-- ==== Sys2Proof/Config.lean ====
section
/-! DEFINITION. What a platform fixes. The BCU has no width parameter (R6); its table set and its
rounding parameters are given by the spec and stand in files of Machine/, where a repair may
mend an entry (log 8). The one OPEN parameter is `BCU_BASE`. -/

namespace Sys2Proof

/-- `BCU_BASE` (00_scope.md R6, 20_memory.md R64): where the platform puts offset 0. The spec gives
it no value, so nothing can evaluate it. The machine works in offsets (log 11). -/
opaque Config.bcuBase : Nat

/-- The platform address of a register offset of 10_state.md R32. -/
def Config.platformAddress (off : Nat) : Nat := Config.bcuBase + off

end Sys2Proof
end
::::::::::
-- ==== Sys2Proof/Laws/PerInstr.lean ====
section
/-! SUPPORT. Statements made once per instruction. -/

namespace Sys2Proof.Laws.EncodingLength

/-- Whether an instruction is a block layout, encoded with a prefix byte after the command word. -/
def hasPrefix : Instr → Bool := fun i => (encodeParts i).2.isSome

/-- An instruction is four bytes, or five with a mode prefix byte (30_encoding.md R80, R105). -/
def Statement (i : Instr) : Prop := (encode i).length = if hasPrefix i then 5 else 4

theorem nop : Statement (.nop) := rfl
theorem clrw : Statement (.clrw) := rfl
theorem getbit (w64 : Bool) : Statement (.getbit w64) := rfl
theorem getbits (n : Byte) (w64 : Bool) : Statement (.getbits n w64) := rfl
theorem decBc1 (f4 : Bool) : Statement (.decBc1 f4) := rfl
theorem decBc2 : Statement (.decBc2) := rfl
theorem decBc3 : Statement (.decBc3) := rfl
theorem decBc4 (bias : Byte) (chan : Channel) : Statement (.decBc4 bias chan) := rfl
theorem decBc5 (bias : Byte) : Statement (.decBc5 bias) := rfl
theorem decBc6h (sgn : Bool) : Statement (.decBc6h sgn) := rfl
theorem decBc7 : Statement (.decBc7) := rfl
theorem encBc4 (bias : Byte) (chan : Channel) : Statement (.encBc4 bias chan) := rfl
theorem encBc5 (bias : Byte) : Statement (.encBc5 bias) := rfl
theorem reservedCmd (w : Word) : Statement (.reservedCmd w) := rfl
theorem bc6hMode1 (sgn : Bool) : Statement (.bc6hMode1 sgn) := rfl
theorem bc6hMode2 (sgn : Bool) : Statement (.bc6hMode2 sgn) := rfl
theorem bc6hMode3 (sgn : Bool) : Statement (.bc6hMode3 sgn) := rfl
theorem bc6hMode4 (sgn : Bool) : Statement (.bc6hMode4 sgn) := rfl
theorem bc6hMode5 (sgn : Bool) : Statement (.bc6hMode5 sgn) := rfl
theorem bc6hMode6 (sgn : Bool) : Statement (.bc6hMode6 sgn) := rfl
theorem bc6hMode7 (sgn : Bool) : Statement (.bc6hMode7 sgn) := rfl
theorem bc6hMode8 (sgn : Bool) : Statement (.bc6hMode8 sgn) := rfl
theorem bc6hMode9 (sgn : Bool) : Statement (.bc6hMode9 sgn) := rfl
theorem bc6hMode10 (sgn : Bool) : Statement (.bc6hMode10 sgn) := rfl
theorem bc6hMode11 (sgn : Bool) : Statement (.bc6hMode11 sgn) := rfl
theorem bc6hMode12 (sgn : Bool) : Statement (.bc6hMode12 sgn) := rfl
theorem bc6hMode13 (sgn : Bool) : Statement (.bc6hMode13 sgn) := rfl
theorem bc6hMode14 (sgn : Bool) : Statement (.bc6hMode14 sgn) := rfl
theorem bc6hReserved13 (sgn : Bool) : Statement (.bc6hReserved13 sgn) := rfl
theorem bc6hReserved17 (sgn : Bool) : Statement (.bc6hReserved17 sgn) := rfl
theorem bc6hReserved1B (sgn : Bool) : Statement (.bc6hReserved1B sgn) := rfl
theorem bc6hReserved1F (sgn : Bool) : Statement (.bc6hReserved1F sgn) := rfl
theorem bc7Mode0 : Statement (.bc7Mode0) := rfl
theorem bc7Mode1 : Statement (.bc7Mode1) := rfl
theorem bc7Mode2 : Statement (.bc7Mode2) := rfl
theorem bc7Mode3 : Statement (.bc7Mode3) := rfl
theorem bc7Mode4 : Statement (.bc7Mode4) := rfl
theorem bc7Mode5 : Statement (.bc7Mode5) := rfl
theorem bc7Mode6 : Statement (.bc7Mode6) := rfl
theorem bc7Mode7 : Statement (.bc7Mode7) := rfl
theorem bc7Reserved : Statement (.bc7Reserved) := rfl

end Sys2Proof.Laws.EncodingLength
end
::::::::::
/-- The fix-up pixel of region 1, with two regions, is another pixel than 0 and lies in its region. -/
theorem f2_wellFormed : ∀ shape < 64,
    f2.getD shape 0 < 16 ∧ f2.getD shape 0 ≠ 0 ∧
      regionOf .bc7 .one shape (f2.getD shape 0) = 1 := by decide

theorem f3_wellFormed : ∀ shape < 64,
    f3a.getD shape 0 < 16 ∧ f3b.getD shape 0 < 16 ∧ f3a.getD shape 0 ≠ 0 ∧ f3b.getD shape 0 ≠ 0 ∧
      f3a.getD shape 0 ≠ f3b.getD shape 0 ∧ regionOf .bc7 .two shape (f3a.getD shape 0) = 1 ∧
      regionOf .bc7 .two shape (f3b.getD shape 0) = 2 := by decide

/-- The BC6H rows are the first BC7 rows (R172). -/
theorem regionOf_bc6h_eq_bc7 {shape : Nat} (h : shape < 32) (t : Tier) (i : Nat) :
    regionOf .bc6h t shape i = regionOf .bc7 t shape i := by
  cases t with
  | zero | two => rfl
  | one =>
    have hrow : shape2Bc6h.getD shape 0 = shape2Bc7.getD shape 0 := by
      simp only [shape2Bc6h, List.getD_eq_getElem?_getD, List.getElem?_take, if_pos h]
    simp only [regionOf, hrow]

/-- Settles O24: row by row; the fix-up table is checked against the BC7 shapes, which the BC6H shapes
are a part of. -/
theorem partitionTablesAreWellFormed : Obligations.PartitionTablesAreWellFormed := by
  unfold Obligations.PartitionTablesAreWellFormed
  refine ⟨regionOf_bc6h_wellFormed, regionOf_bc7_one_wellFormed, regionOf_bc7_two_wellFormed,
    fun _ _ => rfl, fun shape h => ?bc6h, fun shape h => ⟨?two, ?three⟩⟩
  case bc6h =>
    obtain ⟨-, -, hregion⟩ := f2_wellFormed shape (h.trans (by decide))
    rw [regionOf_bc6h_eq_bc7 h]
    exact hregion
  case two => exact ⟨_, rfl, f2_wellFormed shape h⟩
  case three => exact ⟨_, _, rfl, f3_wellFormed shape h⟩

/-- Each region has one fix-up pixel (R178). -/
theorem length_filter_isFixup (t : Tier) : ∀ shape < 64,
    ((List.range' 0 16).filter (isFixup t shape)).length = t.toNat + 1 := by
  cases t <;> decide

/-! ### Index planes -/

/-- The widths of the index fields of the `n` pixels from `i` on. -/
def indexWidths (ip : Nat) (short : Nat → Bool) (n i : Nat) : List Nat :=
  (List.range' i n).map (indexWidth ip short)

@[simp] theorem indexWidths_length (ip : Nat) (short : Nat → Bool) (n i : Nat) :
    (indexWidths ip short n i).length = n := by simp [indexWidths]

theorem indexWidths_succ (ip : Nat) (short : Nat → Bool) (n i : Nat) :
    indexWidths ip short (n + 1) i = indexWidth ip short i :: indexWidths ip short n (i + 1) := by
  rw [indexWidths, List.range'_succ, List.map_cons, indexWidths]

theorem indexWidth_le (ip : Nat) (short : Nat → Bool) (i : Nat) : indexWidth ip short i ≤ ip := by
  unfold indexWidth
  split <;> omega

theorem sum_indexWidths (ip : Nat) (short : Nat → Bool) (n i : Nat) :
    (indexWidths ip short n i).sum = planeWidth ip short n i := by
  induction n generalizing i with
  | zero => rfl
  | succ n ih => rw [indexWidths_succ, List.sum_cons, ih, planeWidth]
::::::::::
ACTIVITY » In the entries above, some lines hold the string "lean". Copy each of them.

EXERCISE ANSWER »
-- ==== Sys2Proof/Config.lean ====
-- ==== Sys2Proof/Laws/PerInstr.lean ====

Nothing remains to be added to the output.